Required action -
Quote the entries below from the line with "intro s t h _ hu" through the line with "hiw, hinLen, hexpLen]", both ends included, and only those lines.

---------------

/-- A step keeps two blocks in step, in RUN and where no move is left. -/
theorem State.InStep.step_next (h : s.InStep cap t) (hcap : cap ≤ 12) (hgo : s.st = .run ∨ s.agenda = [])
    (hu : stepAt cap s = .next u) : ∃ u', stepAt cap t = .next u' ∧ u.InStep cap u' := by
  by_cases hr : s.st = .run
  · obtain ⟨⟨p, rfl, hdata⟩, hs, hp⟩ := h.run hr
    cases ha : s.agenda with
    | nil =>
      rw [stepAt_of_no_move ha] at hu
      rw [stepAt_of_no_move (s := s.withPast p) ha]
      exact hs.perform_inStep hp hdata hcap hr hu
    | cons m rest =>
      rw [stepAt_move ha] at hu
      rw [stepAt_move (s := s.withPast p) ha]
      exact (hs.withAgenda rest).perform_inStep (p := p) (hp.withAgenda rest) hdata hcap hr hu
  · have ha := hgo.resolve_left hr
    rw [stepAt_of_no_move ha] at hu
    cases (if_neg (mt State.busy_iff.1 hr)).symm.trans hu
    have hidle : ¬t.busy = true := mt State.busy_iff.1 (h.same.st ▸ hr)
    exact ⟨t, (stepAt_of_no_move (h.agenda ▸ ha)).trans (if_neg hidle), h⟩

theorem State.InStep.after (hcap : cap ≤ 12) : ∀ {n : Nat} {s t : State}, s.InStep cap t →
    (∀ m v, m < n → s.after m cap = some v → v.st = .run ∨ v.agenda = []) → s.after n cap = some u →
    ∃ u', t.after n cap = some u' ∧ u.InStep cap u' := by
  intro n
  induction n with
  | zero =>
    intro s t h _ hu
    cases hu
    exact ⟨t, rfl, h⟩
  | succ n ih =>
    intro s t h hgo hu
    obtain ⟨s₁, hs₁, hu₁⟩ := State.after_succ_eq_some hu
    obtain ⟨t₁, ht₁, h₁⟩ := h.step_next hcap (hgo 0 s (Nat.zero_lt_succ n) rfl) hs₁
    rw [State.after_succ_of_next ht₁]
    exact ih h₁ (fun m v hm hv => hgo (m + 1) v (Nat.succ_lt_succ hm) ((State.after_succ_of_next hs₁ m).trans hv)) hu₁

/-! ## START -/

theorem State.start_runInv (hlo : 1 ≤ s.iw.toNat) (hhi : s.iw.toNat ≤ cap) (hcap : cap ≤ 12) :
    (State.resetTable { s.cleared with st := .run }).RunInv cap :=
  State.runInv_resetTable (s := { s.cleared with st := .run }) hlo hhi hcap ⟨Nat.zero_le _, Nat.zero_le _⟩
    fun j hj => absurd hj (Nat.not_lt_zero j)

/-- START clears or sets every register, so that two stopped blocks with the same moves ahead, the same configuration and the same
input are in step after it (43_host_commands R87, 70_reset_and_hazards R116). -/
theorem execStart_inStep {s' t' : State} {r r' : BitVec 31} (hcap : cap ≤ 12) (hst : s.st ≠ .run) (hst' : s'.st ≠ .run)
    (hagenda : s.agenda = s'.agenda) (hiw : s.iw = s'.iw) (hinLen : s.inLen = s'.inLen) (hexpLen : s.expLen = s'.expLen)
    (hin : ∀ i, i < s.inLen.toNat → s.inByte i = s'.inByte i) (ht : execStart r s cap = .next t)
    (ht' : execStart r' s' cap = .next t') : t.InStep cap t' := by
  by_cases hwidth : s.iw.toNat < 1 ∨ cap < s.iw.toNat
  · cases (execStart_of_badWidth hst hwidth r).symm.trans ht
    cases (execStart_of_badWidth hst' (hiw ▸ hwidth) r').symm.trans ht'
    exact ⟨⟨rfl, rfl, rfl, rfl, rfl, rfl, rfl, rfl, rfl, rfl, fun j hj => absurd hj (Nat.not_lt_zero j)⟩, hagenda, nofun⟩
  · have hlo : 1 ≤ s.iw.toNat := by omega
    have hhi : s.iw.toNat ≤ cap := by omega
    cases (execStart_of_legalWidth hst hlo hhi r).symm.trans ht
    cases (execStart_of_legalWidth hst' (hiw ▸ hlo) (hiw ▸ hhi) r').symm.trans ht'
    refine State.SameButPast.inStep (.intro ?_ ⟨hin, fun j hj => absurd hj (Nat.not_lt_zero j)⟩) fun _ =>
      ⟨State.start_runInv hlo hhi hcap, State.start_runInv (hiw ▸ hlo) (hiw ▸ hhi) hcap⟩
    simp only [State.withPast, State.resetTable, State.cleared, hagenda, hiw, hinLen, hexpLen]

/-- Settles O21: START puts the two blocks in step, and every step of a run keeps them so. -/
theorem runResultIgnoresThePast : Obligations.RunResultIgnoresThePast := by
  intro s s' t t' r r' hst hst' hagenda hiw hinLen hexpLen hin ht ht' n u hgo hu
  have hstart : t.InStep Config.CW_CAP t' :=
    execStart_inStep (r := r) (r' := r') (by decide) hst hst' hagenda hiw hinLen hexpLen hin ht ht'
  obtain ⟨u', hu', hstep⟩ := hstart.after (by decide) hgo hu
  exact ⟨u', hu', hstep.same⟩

---------------

Output -
    intro s t h _ hu
    cases hu
    exact ⟨t, rfl, h⟩
  | succ n ih =>
    intro s t h hgo hu
    obtain ⟨s₁, hs₁, hu₁⟩ := State.after_succ_eq_some hu
    obtain ⟨t₁, ht₁, h₁⟩ := h.step_next hcap (hgo 0 s (Nat.zero_lt_succ n) rfl) hs₁
    rw [State.after_succ_of_next ht₁]
    exact ih h₁ (fun m v hm hv => hgo (m + 1) v (Nat.succ_lt_succ hm) ((State.after_succ_of_next hs₁ m).trans hv)) hu₁

/-! ## START -/

theorem State.start_runInv (hlo : 1 ≤ s.iw.toNat) (hhi : s.iw.toNat ≤ cap) (hcap : cap ≤ 12) :
    (State.resetTable { s.cleared with st := .run }).RunInv cap :=
  State.runInv_resetTable (s := { s.cleared with st := .run }) hlo hhi hcap ⟨Nat.zero_le _, Nat.zero_le _⟩
    fun j hj => absurd hj (Nat.not_lt_zero j)

/-- START clears or sets every register, so that two stopped blocks with the same moves ahead, the same configuration and the same
input are in step after it (43_host_commands R87, 70_reset_and_hazards R116). -/
theorem execStart_inStep {s' t' : State} {r r' : BitVec 31} (hcap : cap ≤ 12) (hst : s.st ≠ .run) (hst' : s'.st ≠ .run)
    (hagenda : s.agenda = s'.agenda) (hiw : s.iw = s'.iw) (hinLen : s.inLen = s'.inLen) (hexpLen : s.expLen = s'.expLen)
    (hin : ∀ i, i < s.inLen.toNat → s.inByte i = s'.inByte i) (ht : execStart r s cap = .next t)
    (ht' : execStart r' s' cap = .next t') : t.InStep cap t' := by
  by_cases hwidth : s.iw.toNat < 1 ∨ cap < s.iw.toNat
  · cases (execStart_of_badWidth hst hwidth r).symm.trans ht
    cases (execStart_of_badWidth hst' (hiw ▸ hwidth) r').symm.trans ht'
    exact ⟨⟨rfl, rfl, rfl, rfl, rfl, rfl, rfl, rfl, rfl, rfl, fun j hj => absurd hj (Nat.not_lt_zero j)⟩, hagenda, nofun⟩
  · have hlo : 1 ≤ s.iw.toNat := by omega
    have hhi : s.iw.toNat ≤ cap := by omega
    cases (execStart_of_legalWidth hst hlo hhi r).symm.trans ht
    cases (execStart_of_legalWidth hst' (hiw ▸ hlo) (hiw ▸ hhi) r').symm.trans ht'
    refine State.SameButPast.inStep (.intro ?_ ⟨hin, fun j hj => absurd hj (Nat.not_lt_zero j)⟩) fun _ =>
      ⟨State.start_runInv hlo hhi hcap, State.start_runInv (hiw ▸ hlo) (hiw ▸ hhi) hcap⟩
    simp only [State.withPast, State.resetTable, State.cleared, hagenda, hiw, hinLen, hexpLen]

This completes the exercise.